[Saved entries]
-=-=-=-=-

theorem hostAccess_srcPoke_ok (h : a.toNat < s.cfg.srcSize.toNat) :
    hostAccess (.srcPoke a b) s = .next { s with src := s.src.write a.toNat b } := if_pos h

theorem hostAccess_dstPoke_ok (h : a.toNat < s.cfg.dstSize.toNat) :
    hostAccess (.dstPoke a b) s = .next { s with dst := s.dst.write a.toNat b } := if_pos h

theorem hostAccess_dstPeek_ok (h : a.toNat < s.cfg.dstSize.toNat) :
    hostAccess (.dstPeek a) s = .next { s with rdata := (s.dst.read a.toNat).setWidth 32 } := if_pos h

theorem hostAccess_srcPoke_hole (h : s.cfg.srcSize.toNat ≤ a.toNat) : hostAccess (.srcPoke a b) s = .fault .hostHole :=
  if_neg (Nat.not_lt.2 h)

theorem hostAccess_dstPoke_hole (h : s.cfg.dstSize.toNat ≤ a.toNat) : hostAccess (.dstPoke a b) s = .fault .hostHole :=
  if_neg (Nat.not_lt.2 h)

theorem hostAccess_dstPeek_hole (h : s.cfg.dstSize.toNat ≤ a.toNat) : hostAccess (.dstPeek a) s = .fault .hostHole :=
  if_neg (Nat.not_lt.2 h)

end

/-! ## Command words -/

/-- The word of a command that changes nothing changes nothing, be it executed or gated. -/
theorem commandWrite_eq_self {w : Word} {i : Instr} {s : State} (hd : decode w = .ok i) (hi : exec i s = .next s) :
    commandWrite w s = .next s := by
  by_cases hg : gated w s = true
  · exact commandWrite_gated hg
  · rw [commandWrite_decoded hg hd, hi]

/-! ## Reset, where a register is not a field of the state -/

theorem freqOf_resetState (s : State) (v : Byte) : (resetState s).freqOf v = 0 :=
  (freqOf_congr (resetState_freq s) v).trans (freqOf_clearSyms State.reset v)

theorem hasSym_resetState (s : State) (v : Byte) : (resetState s).hasSym v = false :=
  (hasSym_congr (resetState_present s) v).trans (hasSym_clearSyms State.reset v)

/-- After reset STATUS shows BR_EOS alone: the reader's two counts are both 0 (R31, R310). -/
theorem status_resetState (s : State) : (resetState s).status = 0x00000004#32 :=
  (show (resetState s).status = State.reset.status from rfl).trans (by decide)

/-! ## The statements -/

/-- Settles O14: each access by its range, the memory it leaves read byte by byte. -/
theorem hostByteAccesses : Obligations.HostByteAccesses := fun _ b _ hsrc hdst =>
  ⟨fun h => ⟨_, hostAccess_srcPoke_ok b h, fun x => Memory.read_write _ hsrc _ x b⟩,
    fun h => ⟨_, hostAccess_dstPoke_ok b h, fun x => Memory.read_write _ hdst _ x b⟩,
    hostAccess_dstPeek_ok, hostAccess_srcPoke_hole b, fun h => ⟨hostAccess_dstPoke_hole b h, hostAccess_dstPeek_hole h⟩⟩

/-- Settles O18: NOP's word is executed or gated, and neither changes anything. -/
theorem nopChangesNothing : Obligations.NopChangesNothing :=
  ⟨rfl, fun _ => ⟨rfl, commandWrite_eq_self (decode_encode (i := .nop) rfl) rfl⟩⟩

/-- Settles O19: the gate lets ERR.CLEAR pass, which clears the record. -/
theorem errClearClearsTheRecord : Obligations.ErrClearClearsTheRecord :=
  ⟨rfl, fun _ => ⟨rfl, commandWrite_ok (decode_encode (i := .errClear) rfl) (.inr (.inl rfl))⟩⟩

-=-=-=-=-

What is being asked: Please return the data above exactly as given.

The answer:
theorem hostAccess_srcPoke_ok (h : a.toNat < s.cfg.srcSize.toNat) :
    hostAccess (.srcPoke a b) s = .next { s with src := s.src.write a.toNat b } := if_pos h

theorem hostAccess_dstPoke_ok (h : a.toNat < s.cfg.dstSize.toNat) :
    hostAccess (.dstPoke a b) s = .next { s with dst := s.dst.write a.toNat b } := if_pos h

theorem hostAccess_dstPeek_ok (h : a.toNat < s.cfg.dstSize.toNat) :
    hostAccess (.dstPeek a) s = .next { s with rdata := (s.dst.read a.toNat).setWidth 32 } := if_pos h

theorem hostAccess_srcPoke_hole (h : s.cfg.srcSize.toNat ≤ a.toNat) : hostAccess (.srcPoke a b) s = .fault .hostHole :=
  if_neg (Nat.not_lt.2 h)

theorem hostAccess_dstPoke_hole (h : s.cfg.dstSize.toNat ≤ a.toNat) : hostAccess (.dstPoke a b) s = .fault .hostHole :=
  if_neg (Nat.not_lt.2 h)

theorem hostAccess_dstPeek_hole (h : s.cfg.dstSize.toNat ≤ a.toNat) : hostAccess (.dstPeek a) s = .fault .hostHole :=
  if_neg (Nat.not_lt.2 h)

end

/-! ## Command words -/

/-- The word of a command that changes nothing changes nothing, be it executed or gated. -/
theorem commandWrite_eq_self {w : Word} {i : Instr} {s : State} (hd : decode w = .ok i) (hi : exec i s = .next s) :
    commandWrite w s = .next s := by
  by_cases hg : gated w s = true
  · exact commandWrite_gated hg
  · rw [commandWrite_decoded hg hd, hi]

/-! ## Reset, where a register is not a field of the state -/

theorem freqOf_resetState (s : State) (v : Byte) : (resetState s).freqOf v = 0 :=
  (freqOf_congr (resetState_freq s) v).trans (freqOf_clearSyms State.reset v)

theorem hasSym_resetState (s : State) (v : Byte) : (resetState s).hasSym v = false :=
  (hasSym_congr (resetState_present s) v).trans (hasSym_clearSyms State.reset v)

/-- After reset STATUS shows BR_EOS alone: the reader's two counts are both 0 (R31, R310). -/
theorem status_resetState (s : State) : (resetState s).status = 0x00000004#32 :=
  (show (resetState s).status = State.reset.status from rfl).trans (by decide)

/-! ## The statements -/

/-- Settles O14: each access by its range, the memory it leaves read byte by byte. -/
theorem hostByteAccesses : Obligations.HostByteAccesses := fun _ b _ hsrc hdst =>
  ⟨fun h => ⟨_, hostAccess_srcPoke_ok b h, fun x => Memory.read_write _ hsrc _ x b⟩,
    fun h => ⟨_, hostAccess_dstPoke_ok b h, fun x => Memory.read_write _ hdst _ x b⟩,
    hostAccess_dstPeek_ok, hostAccess_srcPoke_hole b, fun h => ⟨hostAccess_dstPoke_hole b h, hostAccess_dstPeek_hole h⟩⟩

/-- Settles O18: NOP's word is executed or gated, and neither changes anything. -/
theorem nopChangesNothing : Obligations.NopChangesNothing :=
  ⟨rfl, fun _ => ⟨rfl, commandWrite_eq_self (decode_encode (i := .nop) rfl) rfl⟩⟩

/-- Settles O19: the gate lets ERR.CLEAR pass, which clears the record. -/
theorem errClearClearsTheRecord : Obligations.ErrClearClearsTheRecord :=
  ⟨rfl, fun _ => ⟨rfl, commandWrite_ok (decode_encode (i := .errClear) rfl) (.inr (.inl rfl))⟩⟩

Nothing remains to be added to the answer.